Clemson University researchers have developed a hands-free alternative to cell phone texting while driving.
"If you can't keep people from doing it, make it safer," said Juan Gilbert, professor and chairman of the human-centered computing division of Clemson's School of Computing.
He said one problem with banning texting while driving is that people are likely to continue doing it. He said it will be difficult for police to enforce a ban unless they actually see someone in the act. Gilbert said evidence of texting while driving often surfaces only after an accident.

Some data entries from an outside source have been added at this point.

theorem execEvalCount_keeps (e1 : EngineId) (s : State) (t : State) (e : execEvalCount e1 s = .next t) : Keeps s t := by
  have h : Keeps s s := Keeps.refl s
  unfold execEvalCount at e
  try extract_lets at e
  first | refine next_keeps ?_ e | refine need_keeps ?_ e
  all_goals repeat' first
    | with_reducible assumption | with_reducible apply evaluate_keeps | with_reducible apply fresh_keeps | with_reducible apply onCount_keeps
    | with_reducible apply foldl_keeps | with_reducible apply ite_keeps | intro _ | split | contradiction | dsimp only

theorem execEvalCanFrame_keeps (e1 : EngineId) (s : State) (t : State) (e : execEvalCanFrame e1 s = .next t) : Keeps s t := by
  have h : Keeps s s := Keeps.refl s
  unfold execEvalCanFrame at e
  try extract_lets at e
  first | refine next_keeps ?_ e | refine need_keeps ?_ e
  all_goals repeat' first
    | with_reducible assumption | with_reducible apply evaluate_keeps | with_reducible apply fresh_keeps | with_reducible apply onCanFrame_keeps
    | with_reducible apply foldl_keeps | with_reducible apply ite_keeps | intro _ | split | contradiction | dsimp only

theorem execEvalTick_keeps (e1 : EngineId) (s : State) (t : State) (e : execEvalTick e1 s = .next t) : Keeps s t := by
  have h : Keeps s s := Keeps.refl s
  unfold execEvalTick at e
  try extract_lets at e
  first | refine next_keeps ?_ e | refine need_keeps ?_ e
  all_goals repeat' first
    | with_reducible assumption | with_reducible apply evaluate_keeps | with_reducible apply fresh_keeps | with_reducible apply onTick_keeps
    | with_reducible apply foldl_keeps | with_reducible apply ite_keeps | intro _ | split | contradiction | dsimp only

theorem execDelayExpiry_keeps (e1 : EngineId) (p : Nat) (s : State) (t : State) (e : execDelayExpiry e1 p s = .next t) : Keeps s t := by
  have h : Keeps s s := Keeps.refl s
  unfold execDelayExpiry at e
  try extract_lets at e
  first | refine next_keeps ?_ e | refine need_keeps ?_ e
  all_goals repeat' first
    | with_reducible assumption | with_reducible apply inTick_keeps | with_reducible apply fresh_keeps | with_reducible apply sweepPoints_keeps
    | with_reducible apply foldl_keeps | with_reducible apply ite_keeps | intro _ | split | contradiction | dsimp only

theorem execRateEvaluation_keeps (e1 : EngineId) (p : Nat) (s : State) (t : State) (e : execRateEvaluation e1 p s = .next t) : Keeps s t := by
  have h : Keeps s s := Keeps.refl s
  unfold execRateEvaluation at e
  try extract_lets at e
  first | refine next_keeps ?_ e | refine need_keeps ?_ e
  all_goals repeat' first
    | with_reducible assumption | with_reducible apply inTick_keeps | with_reducible apply fresh_keeps | with_reducible apply sweepPoints_keeps
    | with_reducible apply foldl_keeps | with_reducible apply ite_keeps | intro _ | split | contradiction | dsimp only

theorem execBlockDelayExpiry_keeps (e1 : EngineId) (p : Nat) (s : State) (t : State) (e : execBlockDelayExpiry e1 p s = .next t) : Keeps s t := by
  have h : Keeps s s := Keeps.refl s
  unfold execBlockDelayExpiry at e
  try extract_lets at e
  first | refine next_keeps ?_ e | refine need_keeps ?_ e
  all_goals repeat' first
    | with_reducible assumption | with_reducible apply inTick_keeps | with_reducible apply fresh_keeps | with_reducible apply sweepPoints_keeps
    | with_reducible apply foldl_keeps | with_reducible apply ite_keeps | intro _ | split | contradiction | dsimp only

Gilbert's team developed an application, called VoiceTEXT, that allows drivers to speak text messages and keep their eyes on the road at the same time. Drivers using VoiceTEXT put their cell phones in Bluetooth mode and connect it to their car.
"Through the car's speaker system or through the driver's own Bluetooth headset, drivers can give a voice command that delivers a text message," Gilbert said. "So you can speak to your phone and tell it to send a message to an individual. The recipient's phone recognizes the voice as a text message and the other person is able to respond appropriately."
Gilbert and his researchers are conducting a survey on the use of VoiceTEXT at http://www.surveymonkey.com/s/DC6S5X7. The survey opens with a video demonstration of VoiceTEXT, followed by three multiple-choice questions and space for comments.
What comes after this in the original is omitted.